* **WHAT TO PRODUCE**:
The required output is the lines below from the line containing "-- ==== Sys2Proof/Tests/Slice0.lean" to the line containing "tests only. -/", inclusive, retyped exactly. No other lines belong in it.

* **DATASET**:
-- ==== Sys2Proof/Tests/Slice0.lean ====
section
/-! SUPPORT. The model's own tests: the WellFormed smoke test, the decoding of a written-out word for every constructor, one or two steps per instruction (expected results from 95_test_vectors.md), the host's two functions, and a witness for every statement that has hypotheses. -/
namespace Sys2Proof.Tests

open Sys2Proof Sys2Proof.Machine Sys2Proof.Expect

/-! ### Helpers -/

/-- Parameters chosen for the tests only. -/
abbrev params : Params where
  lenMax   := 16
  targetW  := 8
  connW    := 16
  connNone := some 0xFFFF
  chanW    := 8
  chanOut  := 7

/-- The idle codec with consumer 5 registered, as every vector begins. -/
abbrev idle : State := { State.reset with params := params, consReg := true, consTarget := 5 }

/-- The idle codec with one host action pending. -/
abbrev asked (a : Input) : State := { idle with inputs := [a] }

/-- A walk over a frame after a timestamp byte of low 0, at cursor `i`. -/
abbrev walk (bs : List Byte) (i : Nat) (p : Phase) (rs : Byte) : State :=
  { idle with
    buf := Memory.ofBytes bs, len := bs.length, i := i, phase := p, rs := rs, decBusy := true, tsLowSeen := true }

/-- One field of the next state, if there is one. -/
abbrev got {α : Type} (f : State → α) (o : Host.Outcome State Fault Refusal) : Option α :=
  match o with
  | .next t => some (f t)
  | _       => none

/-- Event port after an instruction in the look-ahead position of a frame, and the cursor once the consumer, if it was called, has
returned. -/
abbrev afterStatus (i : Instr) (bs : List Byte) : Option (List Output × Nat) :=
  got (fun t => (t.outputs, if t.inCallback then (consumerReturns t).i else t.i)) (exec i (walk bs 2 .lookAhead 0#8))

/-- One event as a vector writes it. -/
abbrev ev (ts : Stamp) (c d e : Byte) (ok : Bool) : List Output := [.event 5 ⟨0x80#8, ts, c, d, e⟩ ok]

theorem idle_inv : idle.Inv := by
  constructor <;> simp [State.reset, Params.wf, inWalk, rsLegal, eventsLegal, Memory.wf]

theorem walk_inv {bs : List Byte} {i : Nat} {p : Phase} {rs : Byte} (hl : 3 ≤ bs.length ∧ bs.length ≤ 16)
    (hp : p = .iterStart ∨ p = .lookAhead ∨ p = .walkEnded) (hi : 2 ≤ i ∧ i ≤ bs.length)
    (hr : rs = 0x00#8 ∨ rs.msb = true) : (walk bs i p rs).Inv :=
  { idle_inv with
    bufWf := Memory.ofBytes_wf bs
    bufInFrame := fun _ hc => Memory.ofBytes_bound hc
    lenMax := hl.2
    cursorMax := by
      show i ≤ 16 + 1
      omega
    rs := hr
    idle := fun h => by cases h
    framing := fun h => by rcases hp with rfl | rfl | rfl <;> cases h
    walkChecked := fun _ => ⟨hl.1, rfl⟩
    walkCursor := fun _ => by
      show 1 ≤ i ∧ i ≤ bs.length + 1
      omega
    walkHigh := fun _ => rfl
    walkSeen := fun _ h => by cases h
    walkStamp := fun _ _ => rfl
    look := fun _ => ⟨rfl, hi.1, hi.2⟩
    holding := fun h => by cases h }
...
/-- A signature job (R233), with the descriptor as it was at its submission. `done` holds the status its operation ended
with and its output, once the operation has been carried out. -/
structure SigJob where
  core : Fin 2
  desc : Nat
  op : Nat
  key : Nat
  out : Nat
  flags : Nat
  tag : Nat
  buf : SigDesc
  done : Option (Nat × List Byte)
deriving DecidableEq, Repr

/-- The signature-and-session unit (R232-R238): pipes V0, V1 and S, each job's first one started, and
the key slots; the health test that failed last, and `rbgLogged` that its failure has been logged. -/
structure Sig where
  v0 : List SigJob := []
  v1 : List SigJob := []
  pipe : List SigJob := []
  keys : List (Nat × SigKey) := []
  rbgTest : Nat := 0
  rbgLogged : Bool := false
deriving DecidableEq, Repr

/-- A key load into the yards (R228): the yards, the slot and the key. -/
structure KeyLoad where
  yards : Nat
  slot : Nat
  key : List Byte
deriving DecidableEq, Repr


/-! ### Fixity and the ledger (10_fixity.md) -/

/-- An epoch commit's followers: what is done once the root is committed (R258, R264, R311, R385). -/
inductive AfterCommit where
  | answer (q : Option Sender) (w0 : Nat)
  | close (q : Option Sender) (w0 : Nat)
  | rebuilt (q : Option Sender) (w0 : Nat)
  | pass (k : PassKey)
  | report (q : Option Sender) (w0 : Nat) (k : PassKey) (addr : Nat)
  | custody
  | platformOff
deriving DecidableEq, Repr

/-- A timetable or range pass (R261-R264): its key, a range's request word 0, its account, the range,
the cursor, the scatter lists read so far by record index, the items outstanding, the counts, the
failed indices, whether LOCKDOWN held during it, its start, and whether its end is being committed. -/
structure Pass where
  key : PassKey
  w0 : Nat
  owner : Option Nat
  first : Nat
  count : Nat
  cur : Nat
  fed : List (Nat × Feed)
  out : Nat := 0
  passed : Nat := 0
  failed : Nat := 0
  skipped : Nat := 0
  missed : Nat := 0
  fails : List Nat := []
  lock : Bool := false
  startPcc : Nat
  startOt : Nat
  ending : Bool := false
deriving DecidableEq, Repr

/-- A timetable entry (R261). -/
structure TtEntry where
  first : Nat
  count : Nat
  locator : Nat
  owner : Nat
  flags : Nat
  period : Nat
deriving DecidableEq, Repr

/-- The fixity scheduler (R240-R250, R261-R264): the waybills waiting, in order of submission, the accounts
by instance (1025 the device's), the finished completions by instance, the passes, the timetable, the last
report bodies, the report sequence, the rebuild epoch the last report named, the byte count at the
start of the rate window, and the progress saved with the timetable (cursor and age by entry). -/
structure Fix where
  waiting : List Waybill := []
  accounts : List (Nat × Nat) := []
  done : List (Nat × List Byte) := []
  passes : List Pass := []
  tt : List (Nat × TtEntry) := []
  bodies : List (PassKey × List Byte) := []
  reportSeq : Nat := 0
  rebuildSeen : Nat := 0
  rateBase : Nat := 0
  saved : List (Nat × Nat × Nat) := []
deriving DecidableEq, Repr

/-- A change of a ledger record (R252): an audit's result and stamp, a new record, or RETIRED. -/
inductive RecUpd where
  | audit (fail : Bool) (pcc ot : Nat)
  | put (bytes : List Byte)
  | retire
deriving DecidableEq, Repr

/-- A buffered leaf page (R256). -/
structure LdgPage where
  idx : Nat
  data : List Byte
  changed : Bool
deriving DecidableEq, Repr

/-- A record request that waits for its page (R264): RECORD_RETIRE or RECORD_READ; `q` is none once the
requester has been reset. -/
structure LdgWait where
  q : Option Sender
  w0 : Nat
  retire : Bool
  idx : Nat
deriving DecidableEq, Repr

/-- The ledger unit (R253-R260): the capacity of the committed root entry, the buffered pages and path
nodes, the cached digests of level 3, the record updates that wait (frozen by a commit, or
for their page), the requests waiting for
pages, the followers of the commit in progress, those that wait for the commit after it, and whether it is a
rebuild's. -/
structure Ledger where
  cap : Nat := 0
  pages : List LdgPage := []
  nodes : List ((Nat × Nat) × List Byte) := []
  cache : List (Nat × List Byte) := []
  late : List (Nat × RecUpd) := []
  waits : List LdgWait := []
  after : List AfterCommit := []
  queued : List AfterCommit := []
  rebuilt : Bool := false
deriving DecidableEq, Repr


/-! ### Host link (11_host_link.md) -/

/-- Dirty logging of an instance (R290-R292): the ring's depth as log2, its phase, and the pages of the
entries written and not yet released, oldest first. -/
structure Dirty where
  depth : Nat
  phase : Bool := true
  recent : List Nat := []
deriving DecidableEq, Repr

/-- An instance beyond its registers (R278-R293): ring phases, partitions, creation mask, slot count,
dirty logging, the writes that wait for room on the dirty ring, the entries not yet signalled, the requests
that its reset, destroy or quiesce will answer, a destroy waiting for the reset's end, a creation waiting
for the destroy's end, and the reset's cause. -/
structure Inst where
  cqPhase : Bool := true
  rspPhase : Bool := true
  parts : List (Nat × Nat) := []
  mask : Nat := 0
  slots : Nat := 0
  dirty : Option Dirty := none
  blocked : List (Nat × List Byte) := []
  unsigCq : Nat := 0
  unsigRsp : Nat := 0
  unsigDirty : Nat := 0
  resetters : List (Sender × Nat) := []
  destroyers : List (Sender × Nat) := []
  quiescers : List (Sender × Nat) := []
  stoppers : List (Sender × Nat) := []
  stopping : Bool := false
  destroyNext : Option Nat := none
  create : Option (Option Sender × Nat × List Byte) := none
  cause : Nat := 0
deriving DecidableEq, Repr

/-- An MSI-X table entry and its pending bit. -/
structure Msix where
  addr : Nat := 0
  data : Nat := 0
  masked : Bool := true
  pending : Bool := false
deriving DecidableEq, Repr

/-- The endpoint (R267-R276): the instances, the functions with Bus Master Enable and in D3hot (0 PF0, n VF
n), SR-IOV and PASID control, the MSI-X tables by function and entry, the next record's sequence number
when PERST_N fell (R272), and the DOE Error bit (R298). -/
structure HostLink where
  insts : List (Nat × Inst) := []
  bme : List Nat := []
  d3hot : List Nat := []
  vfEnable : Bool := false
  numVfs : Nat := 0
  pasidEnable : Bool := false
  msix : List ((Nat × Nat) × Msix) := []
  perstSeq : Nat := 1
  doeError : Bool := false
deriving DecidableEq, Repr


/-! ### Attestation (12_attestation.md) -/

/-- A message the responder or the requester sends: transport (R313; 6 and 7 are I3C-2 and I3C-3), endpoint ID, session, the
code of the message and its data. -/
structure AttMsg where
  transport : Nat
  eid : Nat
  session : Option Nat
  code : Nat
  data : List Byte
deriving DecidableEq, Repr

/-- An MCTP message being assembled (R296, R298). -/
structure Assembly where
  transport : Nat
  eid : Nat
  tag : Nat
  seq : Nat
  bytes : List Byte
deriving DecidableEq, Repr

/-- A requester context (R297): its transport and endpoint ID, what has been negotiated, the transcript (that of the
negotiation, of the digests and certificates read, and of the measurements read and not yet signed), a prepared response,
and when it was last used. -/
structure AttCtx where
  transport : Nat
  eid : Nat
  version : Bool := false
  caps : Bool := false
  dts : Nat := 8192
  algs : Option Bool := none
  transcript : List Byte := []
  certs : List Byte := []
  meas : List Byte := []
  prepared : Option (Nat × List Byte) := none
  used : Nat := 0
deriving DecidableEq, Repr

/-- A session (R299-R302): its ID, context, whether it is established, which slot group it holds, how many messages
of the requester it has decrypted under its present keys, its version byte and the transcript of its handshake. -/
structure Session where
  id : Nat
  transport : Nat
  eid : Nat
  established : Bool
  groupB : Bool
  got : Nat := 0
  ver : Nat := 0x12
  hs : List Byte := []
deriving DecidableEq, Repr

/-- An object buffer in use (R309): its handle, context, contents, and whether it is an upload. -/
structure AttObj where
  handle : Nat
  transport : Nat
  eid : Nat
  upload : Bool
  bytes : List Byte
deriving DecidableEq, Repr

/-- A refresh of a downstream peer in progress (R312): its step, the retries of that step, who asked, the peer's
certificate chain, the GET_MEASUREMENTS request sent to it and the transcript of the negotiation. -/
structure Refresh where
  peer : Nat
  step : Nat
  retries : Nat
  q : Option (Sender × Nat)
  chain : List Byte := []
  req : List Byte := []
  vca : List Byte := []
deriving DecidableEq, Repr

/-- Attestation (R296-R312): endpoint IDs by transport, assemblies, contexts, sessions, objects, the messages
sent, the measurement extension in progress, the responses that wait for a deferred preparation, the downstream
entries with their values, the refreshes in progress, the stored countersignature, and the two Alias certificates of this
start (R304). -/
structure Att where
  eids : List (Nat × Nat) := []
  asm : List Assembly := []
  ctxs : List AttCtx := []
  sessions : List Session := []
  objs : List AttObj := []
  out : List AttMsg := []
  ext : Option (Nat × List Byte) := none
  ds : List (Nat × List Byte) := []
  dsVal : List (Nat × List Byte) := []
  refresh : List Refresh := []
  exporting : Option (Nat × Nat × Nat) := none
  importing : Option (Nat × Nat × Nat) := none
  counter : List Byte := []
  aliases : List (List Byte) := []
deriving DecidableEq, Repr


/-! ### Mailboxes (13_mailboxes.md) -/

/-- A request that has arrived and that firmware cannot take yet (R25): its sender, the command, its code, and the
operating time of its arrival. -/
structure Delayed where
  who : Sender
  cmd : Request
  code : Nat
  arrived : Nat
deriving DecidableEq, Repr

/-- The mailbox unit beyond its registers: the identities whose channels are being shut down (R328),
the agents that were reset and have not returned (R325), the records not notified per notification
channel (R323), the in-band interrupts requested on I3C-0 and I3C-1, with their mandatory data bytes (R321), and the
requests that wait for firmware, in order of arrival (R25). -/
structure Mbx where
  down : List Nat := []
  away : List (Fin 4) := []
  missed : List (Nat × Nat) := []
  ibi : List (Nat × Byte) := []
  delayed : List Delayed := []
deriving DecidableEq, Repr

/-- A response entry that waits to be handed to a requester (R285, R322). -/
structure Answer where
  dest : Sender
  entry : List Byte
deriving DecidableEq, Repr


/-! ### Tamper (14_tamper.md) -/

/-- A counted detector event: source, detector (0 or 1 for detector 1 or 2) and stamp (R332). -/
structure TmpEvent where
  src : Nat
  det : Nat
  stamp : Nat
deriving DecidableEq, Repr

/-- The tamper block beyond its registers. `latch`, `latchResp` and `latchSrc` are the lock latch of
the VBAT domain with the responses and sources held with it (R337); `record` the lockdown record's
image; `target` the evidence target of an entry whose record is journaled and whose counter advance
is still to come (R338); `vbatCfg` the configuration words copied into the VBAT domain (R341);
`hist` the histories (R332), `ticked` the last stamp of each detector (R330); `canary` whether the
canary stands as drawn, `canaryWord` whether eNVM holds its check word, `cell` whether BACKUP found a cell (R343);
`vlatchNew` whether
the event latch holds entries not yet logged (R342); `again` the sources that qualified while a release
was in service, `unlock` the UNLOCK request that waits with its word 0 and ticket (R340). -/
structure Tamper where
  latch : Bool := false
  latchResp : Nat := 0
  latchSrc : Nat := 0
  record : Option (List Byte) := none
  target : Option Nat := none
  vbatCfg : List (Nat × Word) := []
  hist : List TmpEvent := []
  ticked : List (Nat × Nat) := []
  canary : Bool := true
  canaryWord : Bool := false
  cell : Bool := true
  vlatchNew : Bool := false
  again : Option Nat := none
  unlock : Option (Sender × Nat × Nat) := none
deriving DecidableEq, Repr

* **SOLUTION TO THE EXERCISE**:
-- ==== Sys2Proof/Tests/Slice0.lean ====
section
/-! SUPPORT. The model's own tests: the WellFormed smoke test, the decoding of a written-out word for every constructor, one or two steps per instruction (expected results from 95_test_vectors.md), the host's two functions, and a witness for every statement that has hypotheses. -/
namespace Sys2Proof.Tests

open Sys2Proof Sys2Proof.Machine Sys2Proof.Expect

/-! ### Helpers -/

/-- Parameters chosen for the tests only. -/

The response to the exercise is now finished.